● EXERCISE GOAL:
Only lines with the word "operation" belong in the answer; copy them from the records below.

--*--

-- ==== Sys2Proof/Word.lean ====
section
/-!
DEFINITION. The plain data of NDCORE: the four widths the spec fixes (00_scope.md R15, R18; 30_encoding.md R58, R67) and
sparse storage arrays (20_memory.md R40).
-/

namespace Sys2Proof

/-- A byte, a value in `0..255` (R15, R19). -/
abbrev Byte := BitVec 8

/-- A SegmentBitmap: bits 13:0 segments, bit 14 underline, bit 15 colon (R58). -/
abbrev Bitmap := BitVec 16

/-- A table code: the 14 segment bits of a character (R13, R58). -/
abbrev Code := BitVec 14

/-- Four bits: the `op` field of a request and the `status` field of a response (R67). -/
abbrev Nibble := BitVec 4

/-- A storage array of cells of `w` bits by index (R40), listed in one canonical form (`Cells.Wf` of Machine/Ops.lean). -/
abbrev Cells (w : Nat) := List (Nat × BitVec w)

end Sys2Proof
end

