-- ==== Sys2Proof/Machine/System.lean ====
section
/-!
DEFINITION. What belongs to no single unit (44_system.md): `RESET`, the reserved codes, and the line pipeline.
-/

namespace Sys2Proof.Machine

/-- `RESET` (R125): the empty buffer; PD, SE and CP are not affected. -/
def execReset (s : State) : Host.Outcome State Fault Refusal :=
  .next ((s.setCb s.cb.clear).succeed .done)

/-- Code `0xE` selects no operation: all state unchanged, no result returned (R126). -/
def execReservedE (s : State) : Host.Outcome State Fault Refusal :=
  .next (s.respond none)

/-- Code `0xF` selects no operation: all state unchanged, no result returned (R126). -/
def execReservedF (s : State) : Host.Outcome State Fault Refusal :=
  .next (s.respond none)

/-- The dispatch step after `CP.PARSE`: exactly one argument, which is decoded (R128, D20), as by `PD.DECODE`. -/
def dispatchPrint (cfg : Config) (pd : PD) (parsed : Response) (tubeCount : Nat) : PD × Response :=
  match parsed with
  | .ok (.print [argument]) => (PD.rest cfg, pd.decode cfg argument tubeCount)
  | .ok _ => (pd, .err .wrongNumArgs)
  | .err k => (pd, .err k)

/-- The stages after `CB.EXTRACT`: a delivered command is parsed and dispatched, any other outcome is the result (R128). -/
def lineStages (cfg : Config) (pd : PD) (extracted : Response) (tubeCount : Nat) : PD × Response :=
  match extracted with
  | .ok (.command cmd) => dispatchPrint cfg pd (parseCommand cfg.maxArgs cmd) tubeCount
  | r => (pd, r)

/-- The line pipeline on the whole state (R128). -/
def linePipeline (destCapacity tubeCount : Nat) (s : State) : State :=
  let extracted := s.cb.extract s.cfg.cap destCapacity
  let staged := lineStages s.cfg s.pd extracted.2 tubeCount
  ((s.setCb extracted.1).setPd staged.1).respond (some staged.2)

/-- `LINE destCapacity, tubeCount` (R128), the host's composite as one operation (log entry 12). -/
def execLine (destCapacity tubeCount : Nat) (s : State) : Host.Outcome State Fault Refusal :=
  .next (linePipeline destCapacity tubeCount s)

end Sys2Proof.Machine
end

--*--

● ANSWER BOX:
/-- Code `0xE` selects no operation: all state unchanged, no result returned (R126). -/
/-- Code `0xF` selects no operation: all state unchanged, no result returned (R126). -/
/-- `LINE destCapacity, tubeCount` (R128), the host's composite as one operation (log entry 12). -/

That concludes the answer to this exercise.